He glanced at the screen that monitored the inside of the cubbyhole where they were holding Julia Evans. The girl was sitting down, rocking back and forth, her eyes glued to a spot on the wall in front of her.
“You need control, David. Control and stimulus.”
White reached for his phone and called one of his minions.
“It's me. I have a creeping suspicion something is up. I need you to go to the snack bar and cast an eye on our doctor friend.”
15
We let a couple of minutes go by in silence to allow Kate to cool down. I made no apologies, no excuses, for involving her, nor did I bemoan the unfairness of what life had thrown at us. Even if, at whatever price, we managed to save Julia, everything had already gone to pot. I would be expelled by the Board of Physicians and Kate from the Secret Service. If we didn't land ourselves in jail. We had conspired to commit the felony of concealment, which in Kate's case would also entail high treason.
And nevertheless, to feel sorry about it was no use. White had happened to us, like a cancer or a storm on the high seas. To think,
Why me?
âtop of the self-pity chartsâwas ludicrous. Kate could accuse me all she wanted, but I had no choice. And neither did she.

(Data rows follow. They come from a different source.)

-- ==== Sys2Proof/Machine/Bus.lean ====
section
/-! DEFINITION. Reads and writes through the bus matrix: beats, pieces, the memories behind them, and what answers an
error (R425 to R438, R442, R444, R446). -/

namespace Sys2Proof.Machine

/-! ## The staging debug window (R425, R427) -/

/-- A byte, and a granule bit, of a bank; undefined after an abandoned load (R134). -/
def Bank.sample (b : Bank) (o : Nat) : Nat :=
  match b.undef, kvGet 0 b.data o with
  | none, x => x
  | some n, 0 => Config.freeNat n (2 * o) % 256
  | some _, x + 1 => x

def Bank.granule (b : Bank) (o : Nat) : Nat :=
  match b.undef, kvGet 0 b.valid o with
  | none, x => x
  | some n, 0 => Config.freeNat n (2 * o + 1) % 2
  | some _, x + 1 => x

/-- Byte `off` of the window. Bits of the granule map: input * (D / 256) + granule, least significant first. -/
def State.stagingByte (s : State) (off : Nat) : Byte :=
  if off < 0x8000000 then BitVec.ofNat 8 ((s.bank (off / 0x4000000)).sample (off % 0x4000000))
  else
    let o := off - 0x8000000
    BitVec.ofNat 8 (((List.range 8).map fun i => (s.bank (o / 0x8000)).granule (o % 0x8000 * 8 + i) % 2 * 2 ^ i).sum)

def State.setStagingByte (s : State) (off : Nat) (v : Byte) : State :=
  if off < 0x8000000 then
    let b := off / 0x4000000
    let k := s.bank b
    s.setBank b { k with data := kvSet 0 k.data (off % 0x4000000) (v.toNat + b2n k.undef.isSome) }
  else
    let o := off - 0x8000000
    let b := o / 0x8000
    let k := s.bank b
    let m := (List.range 8).foldl (fun m i =>
      kvSet 0 m (o % 0x8000 * 8 + i) (b2n (bit v.toNat i) + b2n k.undef.isSome)) k.valid
    s.setBank b { k with valid := m }

/-! ## Reads -/

/-- A read beat of working SRAM. -/
def State.sramBeat (s : State) (req addr off len : Nat) : State × Resp × List Byte :=
  let words := kvGet 0 s.mem.sramBad (off / 32 * 32)
  if words = 0 then (s, .ok, memRead 0 s.mem.sram off len)
  else ((s.sramError req off words false (addr / 32 * 32)).errResp, .err, zeros len)

/-- One read beat of at most 32 bytes within an aligned unit. `host`: what host memory returns for it; shorter than the
beat where no completion arrived (R429). -/
def State.readBeat (s : State) (req addr len : Nat) (host : List Byte) : State × Resp × List Byte :=
  let t := decodeAddr s.mem.remap addr
  let failed := (s.errResp, Resp.err, zeros len)
  if !connected req t then (s.decErr req addr false, .decerr, zeros len)
  else
    match t with
    | .none => (s.decErr req addr false, .decerr, zeros len)
    | .rom off => (s, .ok, (List.range len).map fun i => Config.romByte (off + i))
    | .sramLow off => s.sramBeat req addr off len
    | .sram off => s.sramBeat req addr off len
    | .csr _ => failed
    | .staging off =>
      if s.domainOn (stagingDomain off) then (s, .ok, (List.range len).map fun i => s.stagingByte (off + i)) else failed
    | .flash off => (s, .ok, memRead 0xFF s.flash off len)
    | .hbm off =>
      if !s.domainOn (76 + stackOf off) then failed
      else
        let (s1, ok) := s.readHbmUnit req (off / 32 * 32)
        if ok then (s1, .ok, s1.hbmLoad off len) else (s1.errResp, .err, zeros len)
    | .outbound _ => if s.linkUp && host.length = len then (s, .ok, host) else failed

/-- What a read of a range comes to: the bytes before the first beat that was not answered OK, and that beat's offset
and response. -/
structure ReadResult where
  st : State
  data : List Byte
  fail : Option (Nat × Resp)

/-- R433, R436: the beats of a range in ascending order, each with a response of its own. `host` as of the whole range.
After a beat that fails, the pieces already issued are answered: those that begin up to `ahead` pieces after its own. -/
def State.readRange (s : State) (req addr len : Nat) (host : List Byte := []) (ahead : Nat := 2 ^ 48) : ReadResult :=
  let rec go : State → List (Nat × Nat) → List Byte → Option (Nat × Resp) → ReadResult
    | u, [], acc, f => ⟨u, acc, f⟩
    | u, (a, n) :: t, acc, f =>
      let dropped := match f with | some (o, _) => decide ((addr + o) / 256 + ahead < a / 256) | none => false
      if dropped then ⟨u, acc, f⟩
      else
        let u1 := if a = addr || a % 256 = 0 then u.grant req else u
        let (u2, r, bs) := u1.readBeat req a n (slice host (a - addr) n)
        match f, r with
        | none, .ok => go u2 t (acc ++ bs) none
        | none, _ => go u2 t acc (some (a - addr, r))
        | some x, _ => go u2 t acc (some x)
  go s (cuts 32 addr len) [] none

/-! ## Writes -/

/-- R432: the management cores whose writes the matrix serves. -/
def State.coreMayWrite (s : State) (req : Nat) : Bool :=
  req ≥ 2 || (if s.mc.claimed then s.mc.token = some (if req = 0 then 0 else 1) else req = 0)

/-- R432: a write by a management core to its own half of the mailbox. -/
def ownMail (req len : Nat) : Target → Bool
  | .sram off | .sramLow off =>
    req ≤ 1 && decide (0x3FF000 + 0x40 * req ≤ off) && decide (off + len ≤ 0x3FF040 + 0x40 * req)
  | _ => false

/-- What a granted write piece does at its target. -/
def State.pieceWrite (s0 : State) (req addr : Nat) (bs : List Byte) : State × Resp :=
  let s := s0
  let t := decodeAddr s.mem.remap addr
  let failed := (s0.errResp, Resp.err)
  if !connected req t then (s0.decErr req addr true, .decerr)
  else if !s.coreMayWrite req && !ownMail req bs.length t then failed
  else
    match t with
    | .none => (s0.decErr req addr true, .decerr)
    | .rom _ => failed
    | .sramLow off => if s.imageLocked off then failed else (s0.sramStore off bs, .ok)
    | .sram off => if s.imageLocked off then failed else (s0.sramStore off bs, .ok)
    | .csr _ => failed
    | .staging off =>
      if s.domainOn (stagingDomain off) then
        ((List.range bs.length).foldl (fun u i => u.setStagingByte (off + i) (bs.getD i 0)) s0, .ok)
      else failed
    | .flash off => if req = 7 then ({ s0 with flash := memWrite 0xFF s0.flash off bs }, .ok) else failed
    | .hbm off =>
      if !s.domainOn (76 + stackOf off) then failed
      else
        let (s1, ok) := s0.storePiece req off bs
        (s1, if ok then .ok else .err)
    | .outbound off => if s.linkUp then (s0.emit (.hostWrite (s.hostAddr off) bs), .ok) else failed

/-- One write piece within an aligned 256-byte block (R433, R436). -/
def State.busPiece (s : State) (req addr : Nat) (bs : List Byte) : State × Resp := (s.grant req).pieceWrite req addr bs

/-- R433: the pieces of a range in ascending order, up to the first that fails: its offset and response. -/
def State.writeRange (s : State) (req addr : Nat) (bs : List Byte) : State × Option (Nat × Resp) :=
  let rec go : State → List (Nat × Nat) → State × Option (Nat × Resp)
    | u, [] => (u, none)
    | u, (a, n) :: t =>
      let (u1, r) := u.busPiece req a (slice bs (a - addr) n)
      if r = .ok then go u1 t else (u1, some (a - addr, r))
  go s (cuts 256 addr bs.length)

/-- R428: the HBM an inbound write may reach: the host region and the weight load banks. -/
def State.inboundMayStore (s : State) (addr len : Nat) : Bool :=
  (s.hostBase ≤ addr && addr + len ≤ 0x2800000000) ||
  s.beam.sets.any fun e => decide (0x1000000000 + s.bankBase e.1 ≤ addr) &&
    decide (addr + len ≤ 0x1000000000 + s.bankBase e.1 + e.2.entries * e.2.entryBytes)

/-- One piece of an inbound write. -/
def State.inboundPiece (s : State) (addr : Nat) (bs : List Byte) : State :=
  if 0x1000000000 ≤ addr && addr < 0x2800000000 && !s.inboundMayStore addr bs.length then (s.grant 2).errResp
  else (s.busPiece 2 addr bs).1

end Sys2Proof.Machine
end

We had to protect Julia above all else.
When Kate had collected herself enough to look me in the face again, something had changed inside her. It was a subtle change and I wouldn't have caught on had I not been expecting it. But it was there, hidden behind her eyes, although I couldn't put a finger on what it was exactly just yet.
Nor did I have time. Kate began to talk in a cold, professional voice. Once she had processed what she was letting herself in for, the part of her brain set aside for such matters took over. She asked me
for dates, places, details. She made no note of what I said, because there could be no record of what I told her. She merely committed it all to memory.
“David, I want you to understand something,” she told me. “I have received basic training as a federal agent, specifically for the Secret Service, but I have no experience in dealing with kidnappings.”
“Don't call on anybody else, Kate. Promise me.”
“That's the problem, David. I'm all alone. This will not end well.”
“You have a better idea? You trust anybody enough to tell them the score without the whole of Washington knowing within the hour?”
She studied the toes of her shoes and sought the answer we had both known to begin with.
“No. This is too big. Whoever unmasks it will be made. And Julia will simply be a footnote in their report. I can't count on anybody.”
“I can help you,” I broke in.
“No, you can't. You're the girl's father, you have no training, and if they see me near you they'll suspect in a jiffy. We cannot rule out that one of them is watching you.”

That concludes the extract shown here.